# Exercise description
Every entry needs to appear again exactly as written below.
= Beginning of Section =
-- ==== Sys2Proof/Machine/Flags.lean ====
section
/-!
DEFINITION. What an instruction computes from its operands: the ALU functions (R164, R165), the compare conditions (R166) and
the predicate functions (R167). The sequencer has no flags register; its conditions are the predicates.
-/

namespace Sys2Proof.Machine

/-- Leading zeros of a 64-bit value; 64 when it is 0 (R164). -/
def clz64 (v : Word) : Nat := 64 - bitLen 64 v.toNat

/-- Trailing zeros of a 64-bit value; 64 when it is 0 (R164). -/
def ctz64 (v : Word) : Nat := trailingZeros 64 v.toNat

/-- The signed quotient, truncated toward zero, with the special cases of R165. -/
def divS (a b : Word) : Word := if b = 0 then BitVec.allOnes 64 else BitVec.ofInt 64 (a.toInt.tdiv b.toInt)
/-- The unsigned quotient, with the special case of R165. -/
def divU (a b : Word) : Word := if b = 0 then BitVec.allOnes 64 else BitVec.ofNat 64 (a.toNat / b.toNat)
/-- The signed remainder, with the sign of the dividend (R164, R165). -/
def remS (a b : Word) : Word := if b = 0 then a else BitVec.ofInt 64 (a.toInt.tmod b.toInt)
/-- The unsigned remainder (R164, R165). -/
def remU (a b : Word) : Word := if b = 0 then a else BitVec.ofNat 64 (a.toNat % b.toNat)

/-- The ALU functions of R164; none for a reserved code. -/
def aluFn (fn : Nat) (a b : Word) : Option Word :=
  match fn with
  | 0x00 => some (a + b)
  | 0x01 => some (a - b)
  | 0x02 => some (a &&& b)
  | 0x03 => some (a ||| b)
  | 0x04 => some (a ^^^ b)
  | 0x05 => some (a &&& ~~~b)
  | 0x06 => some (a <<< (b.toNat % 64))
  | 0x07 => some (a >>> (b.toNat % 64))
  | 0x08 => some (a.sshiftRight (b.toNat % 64))
  | 0x09 => some (a * b)
  | 0x0A => some (BitVec.ofInt 64 (a.toInt * b.toInt / 2 ^ 64))
  | 0x0B => some (BitVec.ofNat 64 (a.toNat * b.toNat / 2 ^ 64))
  | 0x0C => some (divS a b)
  | 0x0D => some (divU a b)
  | 0x0E => some (remS a b)
  | 0x0F => some (remU a b)
  | 0x10 => some (if a.toInt ≤ b.toInt then a else b)
  | 0x11 => some (if a.toInt ≤ b.toInt then b else a)
  | 0x12 => some (if a.toNat ≤ b.toNat then a else b)
  | 0x13 => some (if a.toNat ≤ b.toNat then b else a)
  | 0x14 => some (BitVec.ofNat 64 (clz64 a))
  | 0x15 => some (BitVec.ofNat 64 (ctz64 a))
  | 0x16 => some (BitVec.ofNat 64 (popCount 64 a.toNat))
  | 0x17 => some ((a.setWidth 8).signExtend 64)
  | 0x18 => some ((a.setWidth 16).signExtend 64)
  | 0x19 => some ((a.setWidth 32).signExtend 64)
  | 0x1A => some ((a.setWidth 32).setWidth 64)
  | _ => none

/-- A unary ALU function, for which rs2 must be 0 (R164). -/
def aluUnary (fn : Nat) : Bool := decide (0x14 ≤ fn) && decide (fn ≤ 0x1A)

/-- The compare conditions of R166; none for a reserved code. -/
def cmpFn (cond : Nat) (a b : Word) : Option Bool :=
  match cond with
  | 0 => some (a == b)
  | 1 => some (a != b)
  | 2 => some (decide (a.toInt < b.toInt))
  | 3 => some (decide (b.toInt ≤ a.toInt))
  | 4 => some (decide (a.toNat < b.toNat))
  | 5 => some (decide (b.toNat ≤ a.toNat))
  | 6 => some (a &&& b != 0)
  | _ => none

/-- The predicate functions of R167; none for the reserved code. -/
def popFn (fn : Nat) (a b : Bool) : Option Bool :=
  match fn with
  | 0 => some (a && b)
  | 1 => some (a || b)
  | 2 => some (xor a b)
  | 3 => some (a && !b)
  | 4 => some (a || !b)
  | 5 => some a
  | 6 => some (!a)
  | _ => none

end Sys2Proof.Machine
end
= End of Section =
# Completed exercise
-- ==== Sys2Proof/Machine/Flags.lean ====
section
/-!
DEFINITION. What an instruction computes from its operands: the ALU functions (R164, R165), the compare conditions (R166) and
the predicate functions (R167). The sequencer has no flags register; its conditions are the predicates.
-/

namespace Sys2Proof.Machine

/-- Leading zeros of a 64-bit value; 64 when it is 0 (R164). -/
def clz64 (v : Word) : Nat := 64 - bitLen 64 v.toNat

/-- Trailing zeros of a 64-bit value; 64 when it is 0 (R164). -/
def ctz64 (v : Word) : Nat := trailingZeros 64 v.toNat

/-- The signed quotient, truncated toward zero, with the special cases of R165. -/
def divS (a b : Word) : Word := if b = 0 then BitVec.allOnes 64 else BitVec.ofInt 64 (a.toInt.tdiv b.toInt)
/-- The unsigned quotient, with the special case of R165. -/
def divU (a b : Word) : Word := if b = 0 then BitVec.allOnes 64 else BitVec.ofNat 64 (a.toNat / b.toNat)
/-- The signed remainder, with the sign of the dividend (R164, R165). -/
def remS (a b : Word) : Word := if b = 0 then a else BitVec.ofInt 64 (a.toInt.tmod b.toInt)
/-- The unsigned remainder (R164, R165). -/
def remU (a b : Word) : Word := if b = 0 then a else BitVec.ofNat 64 (a.toNat % b.toNat)

/-- The ALU functions of R164; none for a reserved code. -/
def aluFn (fn : Nat) (a b : Word) : Option Word :=
  match fn with
  | 0x00 => some (a + b)
  | 0x01 => some (a - b)
  | 0x02 => some (a &&& b)
  | 0x03 => some (a ||| b)
  | 0x04 => some (a ^^^ b)
  | 0x05 => some (a &&& ~~~b)
  | 0x06 => some (a <<< (b.toNat % 64))
  | 0x07 => some (a >>> (b.toNat % 64))
  | 0x08 => some (a.sshiftRight (b.toNat % 64))
  | 0x09 => some (a * b)
  | 0x0A => some (BitVec.ofInt 64 (a.toInt * b.toInt / 2 ^ 64))
  | 0x0B => some (BitVec.ofNat 64 (a.toNat * b.toNat / 2 ^ 64))
  | 0x0C => some (divS a b)
  | 0x0D => some (divU a b)
  | 0x0E => some (remS a b)
  | 0x0F => some (remU a b)
  | 0x10 => some (if a.toInt ≤ b.toInt then a else b)
  | 0x11 => some (if a.toInt ≤ b.toInt then b else a)
  | 0x12 => some (if a.toNat ≤ b.toNat then a else b)
  | 0x13 => some (if a.toNat ≤ b.toNat then b else a)
  | 0x14 => some (BitVec.ofNat 64 (clz64 a))
  | 0x15 => some (BitVec.ofNat 64 (ctz64 a))
  | 0x16 => some (BitVec.ofNat 64 (popCount 64 a.toNat))
  | 0x17 => some ((a.setWidth 8).signExtend 64)
  | 0x18 => some ((a.setWidth 16).signExtend 64)
  | 0x19 => some ((a.setWidth 32).signExtend 64)
  | 0x1A => some ((a.setWidth 32).setWidth 64)
  | _ => none

/-- A unary ALU function, for which rs2 must be 0 (R164). -/
def aluUnary (fn : Nat) : Bool := decide (0x14 ≤ fn) && decide (fn ≤ 0x1A)

/-- The compare conditions of R166; none for a reserved code. -/
def cmpFn (cond : Nat) (a b : Word) : Option Bool :=
  match cond with
  | 0 => some (a == b)
  | 1 => some (a != b)
  | 2 => some (decide (a.toInt < b.toInt))
  | 3 => some (decide (b.toInt ≤ a.toInt))
  | 4 => some (decide (a.toNat < b.toNat))
  | 5 => some (decide (b.toNat ≤ a.toNat))
  | 6 => some (a &&& b != 0)
  | _ => none

/-- The predicate functions of R167; none for the reserved code. -/
def popFn (fn : Nat) (a b : Bool) : Option Bool :=
  match fn with
  | 0 => some (a && b)
  | 1 => some (a || b)
  | 2 => some (xor a b)
  | 3 => some (a && !b)
  | 4 => some (a || !b)
  | 5 => some a
  | 6 => some (!a)
  | _ => none

end Sys2Proof.Machine
end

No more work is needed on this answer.